Palavras-Chave: Sexualidade; educação infantil; Escola.
INTRODUÇÃO
É sabido que a sexualidade é uma categoria que ainda enfrenta sérios desafios para ser desenvolvido no contexto da escola, principalmente na sala de aula de educação infantil. Apesar desse desafio, não resta dúvida que a escola é uma das instituições que deve assumir a responsabilidade para proporcionar que a sexualidade possa fazer parte do currículo escolar. Ao mesmo tempo construindo plano pedagógico que articule a comunidade escolar para debater o assunto no sentido de ser efetivado na sala de aula da educação infantil.
A sexualidade é um tema de fundamental importância para ser desenvolvido na escola, visto que é uma categoria que não está centrado no aspecto biológico, mas em toda a condição humana, essa postura torna-se relevante porque a comunidade escolar precisa estar ciente que a sexualidade é muito mais do que os aspectos orgânicos humanos, envolve as dimensões socioeconômico, político e cultura da sociedade, logo é um tema de interesse de todos, principalmente as crianças que precisam compreender para dar conta de compreender sua própria exigência.
Como a escola vem desenvolvendo a sexualidade na sala de aula de educação infantil nas escolas brasileiras? Para Moraro ( 1983), a escola não deve se ausentar de apresentar no projeto político pedagógico proposta de inserir a sexualidade na sala de aula de educação infantil, de modo que é um tema que envolve diretamente a realidade da sociedade, logo as crianças precisam compreender esse tema a partir de uma concepção científica.
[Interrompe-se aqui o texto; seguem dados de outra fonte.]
theorem reportOp_spec {s u : State} {o : EngOp} {v : Val} (h1 : u.outq = s.outq) (h2 : u.evqs = s.evqs) (h3 : u.ctxs = s.ctxs) (h4 : u.now = s.now) :
    Reported s (reportOp u o v) o v := by
  have hq : ∀ n q t, queues u n q t = queues s n q t := by
    intro n q t; unfold queues chansFrom placedOf nodeCtx ctxOf; rw [h3, h4]
  unfold reportOp
  constructor
  · cases o.port with
    | none => simp [postEv, h1]
    | some q => simp only; rw [(emitTok_outq _ _ _ _).1, h1, hq]; rfl
  · cases o.port with
    | none => simp only [postEv, h2]
    | some q => simp only; rw [(emitTok_outq _ _ _ _).2, h2]; simp

theorem reportOp_rest (s : State) (o : EngOp) (v : Val) : (reportOp s o v).mem = s.mem ∧ (reportOp s o v).ops = s.ops ∧ (reportOp s o v).peers = s.peers ∧ (reportOp s o v).worlds = s.worlds := by
  unfold reportOp
  cases o.port with
  | none => exact ⟨rfl, rfl, rfl, rfl⟩
  | some q => simp only; unfold emitTok; dsimp only; split <;> exact ⟨rfl, rfl, rfl, rfl⟩

theorem slotOf_valOf' (f : Nat → Option Slot) (k : Nat) (hk : k < 16) : slotOf (valOf f) k = f k := slotOf_valOf f k hk

theorem shows_completion0 (n : Nat) : Shows (completionVal n none []) [some n] := by
  intro k hk
  unfold completionVal
  rw [slotOf_valOf' _ _ hk]
  have : k = 0 ∨ k = 1 ∨ k = 2 ∨ k = 3 ∨ k = 4 ∨ k = 5 ∨ k = 6 ∨ k = 7 ∨ k = 8 ∨ k = 9 ∨ k = 10 ∨ k = 11 ∨ k = 12 ∨ k = 13 ∨ k = 14 ∨ k = 15 := by omega
  rcases this with rfl|rfl|rfl|rfl|rfl|rfl|rfl|rfl|rfl|rfl|rfl|rfl|rfl|rfl|rfl|rfl <;> simp

theorem shows_coll0 (n : Nat) (c : CollDesc) : Shows (completionVal n none (collSlots c)) [some n, none, none, none, some c.rank, some c.p] := by
  intro k hk
  unfold completionVal collSlots
  rw [slotOf_valOf' _ _ hk]
  have : k = 0 ∨ k = 1 ∨ k = 2 ∨ k = 3 ∨ k = 4 ∨ k = 5 ∨ k = 6 ∨ k = 7 ∨ k = 8 ∨ k = 9 ∨ k = 10 ∨ k = 11 ∨ k = 12 ∨ k = 13 ∨ k = 14 ∨ k = 15 := by omega
  rcases this with rfl|rfl|rfl|rfl|rfl|rfl|rfl|rfl|rfl|rfl|rfl|rfl|rfl|rfl|rfl|rfl <;> simp

theorem shows_fault (r : Report) (pts : List (Option Nat)) (hp : pts.length ≤ 5) : Shows (completionVal 1 (some r) pts) ([some 1, some r.cause.code, some r.addr, some (r.addr / 2 ^ 32)] ++ pts) := by
  intro k hk
  unfold completionVal
  rw [slotOf_valOf' _ _ hk]
  have : k = 0 ∨ k = 1 ∨ k = 2 ∨ k = 3 ∨ k = 4 ∨ k = 5 ∨ k = 6 ∨ k = 7 ∨ k = 8 ∨ k = 9 ∨ k = 10 ∨ k = 11 ∨ k = 12 ∨ k = 13 ∨ k = 14 ∨ k = 15 := by omega
  rcases this with rfl|rfl|rfl|rfl|rfl|rfl|rfl|rfl|rfl|rfl|rfl|rfl|rfl|rfl|rfl|rfl <;> simp
  all_goals (rw [List.getElem?_eq_none (by omega)]; rfl)

theorem wrap32_ofInt (x : Int) : BitVec.ofInt 32 x = BitVec.ofNat 32 (wrap32 x) := by
  apply BitVec.eq_of_toNat_eq
  unfold wrap32
  rw [BitVec.toNat_ofInt, BitVec.toNat_ofNat, Nat.mod_eq_of_lt (by omega)]; rfl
No sentido de complementar a questão central, o presente artigo objetiva analisar como a escola vem desenvolvendo a sexualidade na sala de aula de educação infantil do ensino nas escolas brasileiras; Compreender como a sexualidade é tratada na escola; contribuir para analisar a concepção de formação que está sendo efetivado no contexto da sala de aula do ensino , com destaque para educação infantil. Para Antoniassi (2023), cuidar do processo ensino-aprendizagem das crianças é assumir compromisso com uma sociedade mais democrática, consciente de sua própria existência.
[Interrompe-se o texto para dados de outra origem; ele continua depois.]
-- ==== Sys2Proof/Laws/Lanterns.lean ====
section
/-! SUPPORT.  Lemmas for the statements about lanterns. -/

open Sys2Proof Sys2Proof.Machine Sys2Proof.Claims

namespace Sys2Proof.Laws

theorem report_spec (s u : State) (n : NodeId) (t : Tag) (r : Report) (h : (placedOf u n).isSome = true) (hw : u.worlds = s.worlds) :
    (lanternReport u n t r).ptoks = u.ptoks ∧ (lanternReport u n t r).lstreams = u.lstreams ∧ (lanternReport u n t r).lanterns = u.lanterns ∧ Recorded s (lanternReport u n t r) n.w := by
  obtain ⟨p, hp⟩ := Option.isSome_iff_exists.1 h
  unfold lanternReport
  rw [hp]
  dsimp only
  refine ⟨deliverRecord_ptoks _ _ _ _, deliverRecord_lstreams _ _ _ _, deliverRecord_lanterns _ _ _ _, ?_⟩
  have := deliverRecord_seq u { portOrigin p n t with source := 1, nest := false } r
  unfold Recorded worldOf at this ⊢
  rw [← hw]; exact this

theorem emitFold (l : List (NodeId × Placed)) (port : Nat) (t : NodeId × Placed → Token) : ∀ s : State, let u := l.foldl (fun st e => emitTok st e.1 port (t e) none) s
    u.ptoks = s.ptoks ∧ u.lstreams = s.lstreams ∧ u.mem = s.mem := by
  induction l with
  | nil => intro s; exact ⟨rfl, rfl, rfl⟩
  | cons e l ih =>
    intro s
    simp only [List.foldl_cons]
    obtain ⟨a, b, c⟩ := ih (emitTok s e.1 port (t e) none)
    have : (emitTok s e.1 port (t e) none).ptoks = s.ptoks ∧ (emitTok s e.1 port (t e) none).lstreams = s.lstreams ∧ (emitTok s e.1 port (t e) none).mem = s.mem := by
      unfold emitTok; dsimp only; split <;> exact ⟨rfl, rfl, rfl⟩
    exact ⟨a.trans this.1, b.trans this.2.1, c.trans this.2.2⟩

theorem emitLantern_keep (s : State) (w : BitVec 4) (sp port : Nat) (c : Colour) (i : IterTag) (v : Val) : (emitLantern s w sp port c i v).ptoks = s.ptoks ∧ (emitLantern s w sp port c i v).lstreams = s.lstreams ∧ (emitLantern s w sp port c i v).mem = s.mem := by
  unfold emitLantern; exact emitFold _ _ _ s

theorem k16 {k : Nat} (hk : k < 16) : k = 0 ∨ k = 1 ∨ k = 2 ∨ k = 3 ∨ k = 4 ∨ k = 5 ∨ k = 6 ∨ k = 7 ∨ k = 8 ∨ k = 9 ∨ k = 10 ∨ k = 11 ∨ k = 12 ∨ k = 13 ∨ k = 14 ∨ k = 15 := by omega

theorem result_faulted (l : LStream) (h : l.faulted = true) : Shows (resultVal l) [none, none, none, none, some ((if l.trunc = true then 2 else 0) + 16), some l.node, some l.pos] := by
  intro k hk
  unfold resultVal
  dsimp only
  rw [if_pos h, slotOf_valOf' _ _ hk]
  rcases k16 hk with rfl|rfl|rfl|rfl|rfl|rfl|rfl|rfl|rfl|rfl|rfl|rfl|rfl|rfl|rfl|rfl <;> simp <;> cases l.trunc <;> rfl

theorem result_empty (l : LStream) (h : l.faulted = false) (h2 : l.cands = []) : Shows (resultVal l) [none, none, none, some 0, some ((if l.trunc = true then 2 else 0) + (if l.order = true then 4 else 0) + (if l.bad = true then 8 else 0) + 1), some l.node, some l.pos] := by
  intro k hk
  unfold resultVal
  dsimp only
  rw [if_neg (by simp [h]), h2]
  dsimp only
  rw [slotOf_valOf' _ _ hk]
  rcases k16 hk with rfl|rfl|rfl|rfl|rfl|rfl|rfl|rfl|rfl|rfl|rfl|rfl|rfl|rfl|rfl|rfl <;> simp <;> cases l.trunc <;> cases l.order <;> cases l.bad <;> rfl

theorem result_some (l : LStream) (h : l.faulted = false) (h2 : l.cands ≠ []) (y id : Nat)
    (h3 : (if l.greedy then (keepCands l (round (sumNums false [decodeElem fp32 l.m, decodeElem fp32 (ln32 l.sum)]).toExact fp32 .rne 0)).head? else gumbelPick l (keepCands l (round (sumNums false [decodeElem fp32 l.m, decodeElem fp32 (ln32 l.sum)]).toExact fp32 .rne 0))) = some (y, id)) :
    Shows (resultVal l) [some id, some y, some (round (sumNums false [decodeElem fp32 l.m, decodeElem fp32 (ln32 l.sum)]).toExact fp32 .rne 0), some (keepCands l (round (sumNums false [decodeElem fp32 l.m, decodeElem fp32 (ln32 l.sum)]).toExact fp32 .rne 0)).length, some ((if l.trunc = true then 2 else 0) + (if l.order = true then 4 else 0) + (if l.bad = true then 8 else 0)), some l.node, some l.pos] := by
  have hl : add32 (f32 l.m) (f32 (ln32 l.sum)) = round (sumNums false [decodeElem fp32 l.m, decodeElem fp32 (ln32 l.sum)]).toExact fp32 .rne 0 := rfl
  generalize round (sumNums false [decodeElem fp32 l.m, decodeElem fp32 (ln32 l.sum)]).toExact fp32 .rne 0 = lse at *
  intro k hk
  unfold resultVal
  dsimp only
  rw [if_neg (by simp [h])]
  cases hc : l.cands with
  | nil => exact absurd hc h2
  | cons a r =>
    dsimp only
    rw [hl, h3]
    dsimp only
    rw [slotOf_valOf' _ _ hk]
    rcases k16 hk with rfl|rfl|rfl|rfl|rfl|rfl|rfl|rfl|rfl|rfl|rfl|rfl|rfl|rfl|rfl|rfl <;> simp <;> cases l.trunc <;> cases l.order <;> cases l.bad <;> rfl

theorem countId_spec (id : Nat) : ∀ (tab : List (Nat × Nat × Nat)), (tab.map (fun e => e.1)).Pairwise (· < ·) → ((countId id tab).map (fun e => e.1)).Pairwise (· < ·)
    ∧ (∀ j n b, (j, n, b) ∈ countId id tab ↔ (j ≠ id ∧ (j, n, b) ∈ tab) ∨ (j = id ∧ ((∃ m, (id, m, b) ∈ tab ∧ n = min (m + 1) 65535) ∨ ((∀ e, e ∈ tab → e.1 ≠ id) ∧ n = 1 ∧ b = 0)))) := by
  intro tab
  induction tab with
  | nil => intro _; refine ⟨by simp [countId], ?_⟩; intro j n b; simp [countId]
  | cons e l ih =>
    intro h
    simp only [List.map_cons, List.pairwise_cons, List.mem_map, forall_exists_index, and_imp, forall_apply_eq_imp_iff₂] at h
    obtain ⟨h1, h2⟩ := h
    obtain ⟨i1, i2⟩ := ih h2
    obtain ⟨ei, en, eb⟩ := e
    simp only at h1
    unfold countId
    by_cases a1 : id < ei
    · rw [if_pos (by exact a1)]
      refine ⟨?_, ?_⟩
      · simp only [List.map_cons, List.pairwise_cons, List.mem_cons, List.mem_map]
        refine ⟨?_, ?_, h2⟩
        · rintro x (rfl | ⟨y, hy, rfl⟩)
          · exact a1
          · have := h1 y hy; omega
        · rintro x ⟨y, hy, rfl⟩; exact h1 y hy
      · intro j n b
        simp only [List.mem_cons, Prod.mk.injEq]
        constructor
        · rintro (⟨rfl, rfl, rfl⟩ | ⟨rfl, rfl, rfl⟩ | hm)
          · refine Or.inr ⟨rfl, Or.inr ⟨?_, rfl, rfl⟩⟩
            rintro x (rfl | hx)
            · show ei ≠ j; omega
            · have := h1 x hx; omega
          · exact Or.inl ⟨by omega, Or.inl (by simp)⟩
          · refine Or.inl ⟨?_, Or.inr hm⟩
            have := h1 _ hm; simp only at this; omega
        · rintro (⟨_, h | h⟩ | ⟨rfl, ⟨m, h | h, _⟩ | ⟨_, rfl, rfl⟩⟩)
          · exact Or.inr (Or.inl h)
          · exact Or.inr (Or.inr h)
          · exfalso; omega
          · exfalso; have := h1 _ h; simp only at this; omega
          · exact Or.inl (by simp)
    · rw [if_neg (by exact a1)]
      by_cases a2 : id = ei
      · rw [if_pos (by exact a2)]
        subst a2
        refine ⟨?_, ?_⟩
        · simp only [List.map_cons, List.pairwise_cons, List.mem_map]
          exact ⟨by rintro x ⟨y, hy, rfl⟩; exact h1 y hy, h2⟩
        · intro j n b
          simp only [List.mem_cons, Prod.mk.injEq]
          constructor
          · rintro (⟨rfl, rfl, rfl⟩ | hm)
            · exact Or.inr ⟨rfl, Or.inl ⟨en, Or.inl (by simp), rfl⟩⟩
            · refine Or.inl ⟨?_, Or.inr hm⟩
              have := h1 _ hm; simp only at this; omega
          · rintro (⟨hj, h | h⟩ | ⟨rfl, ⟨m, h | h, rfl⟩ | ⟨hx, _⟩⟩)
            · exact absurd h.1 hj
            · exact Or.inr h
            · exact Or.inl ⟨rfl, by rw [h.2.1], h.2.2⟩
            · exfalso; have := h1 _ h; simp only at this; omega
            · exact absurd rfl (hx _ (Or.inl rfl))
      · rw [if_neg (by exact a2)]
        refine ⟨?_, ?_⟩
        · simp only [List.map_cons, List.pairwise_cons, List.mem_map]
          refine ⟨?_, i1⟩
          rintro x ⟨⟨j, n, b⟩, hy, rfl⟩
          rcases (i2 j n b).1 hy with ⟨_, h⟩ | ⟨rfl, _⟩
          · exact h1 _ h
          · show ei < j; omega
        · intro j n b
          simp only [List.mem_cons, Prod.mk.injEq, i2]
          constructor
          · rintro (⟨rfl, rfl, rfl⟩ | ⟨hj, h⟩ | ⟨rfl, ⟨m, h, rfl⟩ | ⟨hx, rfl, rfl⟩⟩)
            · exact Or.inl ⟨fun e => a2 e.symm, Or.inl ⟨rfl, rfl, rfl⟩⟩
            · exact Or.inl ⟨hj, Or.inr h⟩
            · exact Or.inr ⟨rfl, Or.inl ⟨m, Or.inr h, rfl⟩⟩
            · refine Or.inr ⟨rfl, Or.inr ⟨?_, rfl, rfl⟩⟩
              rintro x (rfl | hx')
              · exact fun e => a2 e.symm
              · exact hx x hx'
          · rintro (⟨hj, h | h⟩ | ⟨rfl, ⟨m, h | h, rfl⟩ | ⟨hx, rfl, rfl⟩⟩)
            · exact Or.inl h
            · exact Or.inr (Or.inl ⟨hj, h⟩)
            · exact absurd h.1 a2
            · exact Or.inr (Or.inr ⟨rfl, Or.inl ⟨m, h, rfl⟩⟩)
            · exact Or.inr (Or.inr ⟨rfl, Or.inr ⟨fun e he => hx e (Or.inr he), rfl, rfl⟩⟩)

theorem devStore_cases (w : BitVec 4) (c : Colour) : ∀ (l : List (BitVec 8)) {s t : State} {va : Nat}, devStore s w c va l = .ok t → WritesOnly s t := by
  intro l
  induction l with
  | nil => intro s t va h; cases h; rfl
  | cons b l ih =>
    intro s t va h
    unfold devStore at h
    split at h
    · cases h
    · split at h
      · cases h
      · exact wtrans (rfl : WritesOnly s (performWrite s _)) (ih h)

theorem commitTable_cases {s s1 : State} {w : BitVec 4} {c : Colour} {va ntab st : Nat} {ids : List Nat} (h : commitTable s w c va ids = .ok (s1, ntab, st)) : WritesOnly s s1 := by
  unfold commitTable at h
  split at h
  · cases h
  · split at h
    · cases h
    · dsimp only at h
      split at h
      · cases h
      · next e1 =>
        split at h
        · cases h
        · next e2 => cases h; exact wtrans (devStore_cases _ _ _ e1) (devStore_cases _ _ _ e2)

theorem head_colour {s : State} {p : PortId} {c : Colour} {q : PTok → Bool} {t : PTok} (h : (seqHeads s p c).find? q = some t) : t.tok.tag.colour = c := by
  have hm := List.mem_of_find?_eq_some h
  unfold seqHeads at hm
  dsimp only at hm
  obtain ⟨i, _, hi⟩ := List.mem_filterMap.1 hm
  have := List.mem_of_find?_eq_some hi
  have := (List.mem_filter.1 this).2
  simp only [Bool.and_eq_true, beq_iff_eq] at this
  exact this.2

theorem open_spec (s : State) (w : BitVec 4) (sp : Nat) (t : Tag) (hd : Nat × Nat × Nat × List Nat) (va : Nat) (d : SeqDesc) (prog : List Word64) (tab : List (Nat × Nat × Nat))
    (h1 : loadSeq (devByte s w t.colour) va = .ok (d, prog)) (h2 : readTable (devByte s w t.colour) d.table d.ntab = .ok tab) : ∃ l, openStreamOf s w sp t hd va = (l, none)
      ∧ l.spire = sp ∧ l.colour = t.colour ∧ l.iter = t.iter ∧ (l.pos, l.node, l.total, l.path) = hd ∧ l.next = 0 ∧ l.prog = prog ∧ l.vlim = d.vlim ∧ l.k = d.k
          ∧ l.table = (joinTable none tab).1 ∧ l.order = (joinTable none tab).2 ∧ l.m = 0xFF800000 ∧ l.sum = 0 ∧ l.cands = [] ∧ l.drop = false ∧ l.faulted = false := by
  unfold openStreamOf
  dsimp only
  rw [h1]
  dsimp only
  rw [h2]
  exact ⟨_, rfl, rfl, rfl, rfl, rfl, rfl, rfl, rfl, rfl, rfl, rfl, rfl, rfl, rfl, rfl, rfl⟩

end Sys2Proof.Laws
end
O artigo é produto de uma revisão bibliográfica, onde selecionamos cinco textos, porém apenas cinco estavam alinhados ao objetivo do estudo. Focamos nos estudos de Antoniassi (2023); Freud (1989); Moreira et al (2008); Muraro ( 1983). Esses autores demonstram que a sexualidade está atrelada à condição humana, ao mesmo tempo a importância de ser efetivado no contexto da sala de aula como conteúdo primordial para a formação dos sujeitos.
O texto está dividido em duas partes, a primeira analisamos a sexualidade como dimensão humana, demonstrando que esse tema está relacionado diretamente com a vida dos indivíduos. Na segunda parte, frisamos a concepção pedagógica sobre sexualidade na educação infantil, chamando atenção para a necessidade de efetivar esse assunto no contexto da sala de aula das crianças para proporcionar formação consciente sobre sua própria personalidade. Por fim, as considerações finais onde relatamos pontos relevantes do estudo.
Sexualidade como dimensão humana
Para Antoniassi (2023), não se pode falar de sexualidade fora do contexto histórico das relações humanas, de modo que essa categoria está relacionada ao próprio desenvolvimento do ser humano em todas as dimensões socioeconômicas, políticas, culturais, efetivas e biológicas. Daí a necessidade de analisar a sexualidade inter-relacionada com os aspectos que proporcionam a existência de homens e mulheres. A sexualidade é a própria vida do indivíduo, construída historicamente, a partir do trabalho.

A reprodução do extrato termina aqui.